35 years ago.

The ¼ acre block, a backyard big enough for cricket/footy against neighbours and a weekly run over the lawn with the Victa Mower. A world in which people of all ages and incomes had a good chance to own a home and have a job.

That was then…

Since 2012 alone, house prices have risen 50% in Melbourne, and 70% in Sydney. Real wages, as we have written before, have remained stagnant. Home-ownership rates among under 65s are falling and affordability challenges are consigning young people to the fringes of our capital cities. For young people lucky enough, owning a house increasingly depends on their parent’s financial position/generosity.

According to a Grattan Institute report, Housing affordability: re-imagining the Australian dream, to stem rising public anxiety about housing affordability we should build 50,000 extra homes a year for a decade. To achieve this the report has a “to do” list for the state and federal governments.

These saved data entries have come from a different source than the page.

/-! #### modDom -/
@[simp] theorem State.modDom_pending (d : Dom) (f : DomSt → DomSt) : (s.modDom d f).pending = s.pending := by cases d <;> rfl
@[simp] theorem State.modDom_tick (d : Dom) (f : DomSt → DomSt) : (s.modDom d f).tick = s.tick := by cases d <;> rfl
@[simp] theorem State.modDom_regs (d : Dom) (f : DomSt → DomSt) : (s.modDom d f).regs = s.regs := by cases d <;> rfl
@[simp] theorem State.modDom_tickMem (d : Dom) (f : DomSt → DomSt) : (s.modDom d f).tickMem = s.tickMem := by cases d <;> rfl
@[simp] theorem State.modDom_recorded (d : Dom) (f : DomSt → DomSt) : (s.modDom d f).recorded = s.recorded := by cases d <;> rfl
@[simp] theorem State.modDom_pins (d : Dom) (f : DomSt → DomSt) : (s.modDom d f).pins = s.pins := by cases d <;> rfl
@[simp] theorem State.modDom_power (d : Dom) (f : DomSt → DomSt) : (s.modDom d f).power = s.power := by cases d <;> rfl
@[simp] theorem State.modDom_acc (d : Dom) (f : DomSt → DomSt) : (s.modDom d f).acc = s.acc := by cases d <;> rfl
@[simp] theorem State.modDom_nv (d : Dom) (f : DomSt → DomSt) : (s.modDom d f).nv = s.nv := by cases d <;> rfl
@[simp] theorem State.modDom_sec (d : Dom) (f : DomSt → DomSt) : (s.modDom d f).sec = s.sec := by cases d <;> rfl
@[simp] theorem State.modDom_faults (d : Dom) (f : DomSt → DomSt) : (s.modDom d f).faults = s.faults := by cases d <;> rfl
@[simp] theorem State.modDom_sil (d : Dom) (f : DomSt → DomSt) : (s.modDom d f).sil = s.sil := by cases d <;> rfl
@[simp] theorem State.modDom_thermal (d : Dom) (f : DomSt → DomSt) : (s.modDom d f).thermal = s.thermal := by cases d <;> rfl
@[simp] theorem State.modDom_nvme (d : Dom) (f : DomSt → DomSt) : (s.modDom d f).nvme = s.nvme := by cases d <;> rfl
@[simp] theorem State.modDom_rings (d : Dom) (f : DomSt → DomSt) : (s.modDom d f).rings = s.rings := by cases d <;> rfl
@[simp] theorem State.modDom_map (d : Dom) (f : DomSt → DomSt) : (s.modDom d f).map = s.map := by cases d <;> rfl
@[simp] theorem State.modDom_helpers (d : Dom) (f : DomSt → DomSt) : (s.modDom d f).helpers = s.helpers := by cases d <;> rfl
@[simp] theorem State.modDom_steward (d : Dom) (f : DomSt → DomSt) : (s.modDom d f).steward = s.steward := by cases d <;> rfl
@[simp] theorem State.modDom_fabric (d : Dom) (f : DomSt → DomSt) : (s.modDom d f).fabric = s.fabric := by cases d <;> rfl
@[simp] theorem State.modDom_mem (d : Dom) (f : DomSt → DomSt) : (s.modDom d f).mem = s.mem := by cases d <;> rfl
@[simp] theorem State.modDom_cache (d : Dom) (f : DomSt → DomSt) : (s.modDom d f).cache = s.cache := by cases d <;> rfl
@[simp] theorem State.modDom_movers (d : Dom) (f : DomSt → DomSt) : (s.modDom d f).movers = s.movers := by cases d <;> rfl
@[simp] theorem State.modDom_spindle (d : Dom) (f : DomSt → DomSt) : (s.modDom d f).spindle = s.spindle := by cases d <;> rfl
@[simp] theorem State.modDom_servo (d : Dom) (f : DomSt → DomSt) : (s.modDom d f).servo = s.servo := by cases d <;> rfl
@[simp] theorem State.modDom_assist (d : Dom) (f : DomSt → DomSt) : (s.modDom d f).assist = s.assist := by cases d <;> rfl
@[simp] theorem State.modDom_lanes (d : Dom) (f : DomSt → DomSt) : (s.modDom d f).lanes = s.lanes := by cases d <;> rfl
@[simp] theorem State.modDom_decode (d : Dom) (f : DomSt → DomSt) : (s.modDom d f).decode = s.decode := by cases d <;> rfl
@[simp] theorem State.modDom_cal (d : Dom) (f : DomSt → DomSt) : (s.modDom d f).cal = s.cal := by cases d <;> rfl
@[simp] theorem State.modDom_tier (d : Dom) (f : DomSt → DomSt) : (s.modDom d f).tier = s.tier := by cases d <;> rfl
@[simp] theorem State.modDom_pool (d : Dom) (f : DomSt → DomSt) : (s.modDom d f).pool = s.pool := by cases d <;> rfl
@[simp] theorem State.modDom_eb (d : Dom) (f : DomSt → DomSt) : (s.modDom d f).eb = s.eb := by cases d <;> rfl
@[simp] theorem State.modDom_freeIdx (d : Dom) (f : DomSt → DomSt) : (s.modDom d f).freeIdx = s.freeIdx := by cases d <;> rfl
@[simp] theorem State.modDom_readOut (d : Dom) (f : DomSt → DomSt) : (s.modDom d f).readOut = s.readOut := by cases d <;> rfl
@[simp] theorem State.modDom_reg (d : Dom) (f : DomSt → DomSt) (x : Nat) : (s.modDom d f).reg x = s.reg x := by cases d <;> rfl
@[simp] theorem State.modDom_fld (d : Dom) (f : DomSt → DomSt) (x : Fld) : (s.modDom d f).fld x = s.fld x := by cases d <;> rfl
@[simp] theorem State.modDom_bit (d : Dom) (f : DomSt → DomSt) (x : Fld) : (s.modDom d f).bit x = s.bit x := by cases d <;> rfl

For the states, this list includes, but is not limited to the following:

  • fixing the planning rules of our largest cities to allow more homes in inner and middle-ring suburbs
  • allowing more small-scale urban infill projects without council planning approval
  • allowing denser development on key transport corridors
  • replace stamp duties with general property taxes
  • encourage more institutional investors likely to provide longer-term tenancies by making state land taxes on investment property a flat rate with no tax-free threshold
  • broaden land taxes to include owner-occupied housing
  • release more greenfield land, particularly in Sydney
  • better taxes to capture the windfall gains from re-zoning
  • reforming property taxes to improve affordability
  • amending tenancy laws to make renting more attractive

Whilst the supply side has been a key area of focus, for its part the Commonwealth Government can reduce demand by:

  • reducing capital gains tax to 25%
  • abolishing negative gearing
  • including owner-occupied housing in the Age Pension assets test
  • slowing Australia’s migrant intake
  • enforcing laws covering foreign residential real estate investment

The politics of property reform are fraught because most voters own a home or an investment property and will likely resist any changes threatening their wealth. This remains a wicked challenge in desperate search of a solution.